Chatbot in Healthcare

Tools

Python
NLTK
TensorFlow
NLP
ML
JSON

Project Links

Project Overview

This project focuses on developing an intelligent healthcare chatbot using Natural Language Processing (NLP) and Machine Learning (ML) to simulate human-like conversations within the healthcare domain. The system interprets user inputs, classifies intents, and provides relevant health-related responses. A structured JSON dataset containing categorized intents, patterns, and responses was used to train the model. The chatbot pipeline includes key NLP processes such as tokenization, lemmatization, and vectorization using Bag-of-Words. The model was trained on labeled data to predict user intents and deliver accurate replies.

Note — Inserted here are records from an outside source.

-- ==== Sys2Proof/Machine/Reference.lean ====
section
/-! DEFINITION. `Run(buf, nbits)` (R7), the observable behaviour of one invocation as a function of the buffer and
its length alone, written over the bits of the buffer and not over the machine's operations, so that the machine's
refinement of it says something. The literals are `Config`'s (R9). -/

namespace Sys2Proof.Machine

/-- `Match8(p)`, bit by bit (R81). -/
def refMatch (bit : Nat → Bool) (nbits p : Nat) : Bool :=
  decide (p + Config.preLen ≤ nbits)
    && (List.range Config.preLen).all fun j => bit (p + j) == Config.preamble.getLsbD (Config.preLen - 1 - j)

/-- `Search(c)` (R80). -/
def refSearch (bit : Nat → Bool) (nbits c : Nat) : Option Nat :=
  (List.range' c (nbits - c)).find? (refMatch bit nbits)

/-- How many pairs of the body at `d` are valid before the first invalid one, at most all of them (R113). -/
def refValid (bit : Nat → Bool) (d : Nat) : Nat :=
  ((List.range Config.decLen).takeWhile fun k =>
    bit (d + Config.symLen * k) != bit (d + Config.symLen * k + 1)).length

/-- Byte `i` of the body at `d`, all its pairs valid (R111, R112). -/
def refByte (mc : McOne) (bit : Nat → Bool) (d i : Nat) : Byte :=
  (List.range 8).foldl
    (fun v j => v.shiftConcat
      (mdecBit mc (bit (d + Config.symLen * (8 * i + j))) (bit (d + Config.symLen * (8 * i + j) + 1)))) 0#8

/-- The cursor the decoder returns (R114). -/
def refDcur (bit : Nat → Bool) (d : Nat) : Nat :=
  if refValid bit d = Config.decLen then d + Config.rawLen else d + Config.symLen * (refValid bit d + 1)

/-- The record of a payload (R135 to R142). -/
def refRecord (b : Nat → Byte) : FrameRecord where
  model := Config.modelId
  id := (b Config.idHighByte).toNat * 2 ^ 16 + (b Config.idMiddleByte).toNat * 2 ^ 8 + (b Config.idLowByte).toNat
  flags := (b Config.flagsByte).toNat
  maybetemp := (b Config.maybetempByte).toNat
  temperatureC := ((b Config.maybetempByte).toNat : Rat) / (Config.tempDivisor : Rat)
  bindingCountdown := if (b Config.flagsByte).getLsbD Config.bindingBit then (b Config.depthByte).toNat else 0
  depth := (b Config.depthByte).toNat

/-- The record a candidate with its preamble at `p` yields, if it passes the three tests (R115, R120, R126). -/
def refCandidate (mc : McOne) (bit : Nat → Bool) (nbits p : Nat) : Option FrameRecord :=
  let d := p + Config.preLen
  let b := refByte mc bit d
  let last := (b Config.lastByte).getLsbD 0
  if refValid bit d = Config.decLen ∧ p + Config.guardLen + Config.postLen ≤ nbits
      ∧ bit (p + Config.guardLen) = last ∧ bit (p + Config.guardLen + 1) = last
      ∧ crc8 ((List.range Config.crcBytes).map b) = b Config.checksumByte then
    some (refRecord b)
  else none

/-- R7's loop from `cursor`, at most `n` candidates. -/
def refLoop (mc : McOne) (ra : ResumeAt) (bit : Nat → Bool) (nbits : Nat) : Nat → Nat → List FrameRecord
  | 0, _ => []
  | n + 1, cursor =>
    match refSearch bit nbits cursor with
    | none => []
    | some p =>
      if p + Config.guardLen ≤ nbits then
        (refCandidate mc bit nbits p).toList
          ++ refLoop mc ra bit nbits n (resumeCursor ra (p + Config.preLen) (refDcur bit (p + Config.preLen)))
      else []

/-- The records of `Run(buf, nbits)`, in order (R7); `count` is their number. Every candidate moves the cursor on
by 8 or more (R105), so `nbits + 1` candidates are more than there can be. -/
def refRun (mc : McOne) (ra : ResumeAt) (bit : Nat → Bool) (nbits : Nat) : List FrameRecord :=
  refLoop mc ra bit nbits (nbits + 1) 0

end Sys2Proof.Machine
end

Core components of the implementation include:

  • Intent classification using a neural network model built with TensorFlow/Keras.
  • Text preprocessing with NLTK for tokenization, stopword removal, and stemming.
  • A structured JSON file to map intents and responses for dynamic interaction.
  • Working

    The chatbot operates as an intelligent conversational assistant built to respond to healthcare-related queries in real time. When a user enters a message — for instance, “I have a sore throat”, the chatbot processes the input through a Natural Language Processing (NLP) pipeline using NLTK. The input is tokenized, lemmatized, and cleaned to remove unnecessary words and symbols, converting it into a format the model can understand. This preprocessed text is then fed into a TensorFlow neural network, trained on an intents.json dataset that maps user intents to relevant healthcare responses. The model classifies the query (for example, symptom inquiry or medical advice) and retrieves an appropriate, pre-defined response that aligns with the user’s need. Every step from text preprocessing to intent detection and response generation happens in real time, creating an experience that feels conversational and human-like. The chatbot continuously improves as new intents are added, enhancing its ability to interpret diverse queries, making it reliable for healthcare information seekers.

    Challenges

  • Designing an intent classification model that generalizes well across varied user inputs and health-related queries.
  • Balancing conversational flow with accuracy — ensuring that responses remained both relevant and context-aware.
  • Handling ambiguity in user queries and implementing fallback mechanisms for unrecognized intents.
  • What I Learned

  • Strengthened understanding of end-to-end NLP pipelines, from preprocessing to model deployment.
  • Learned how to structure conversational datasets and implement intent-driven design for chatbots.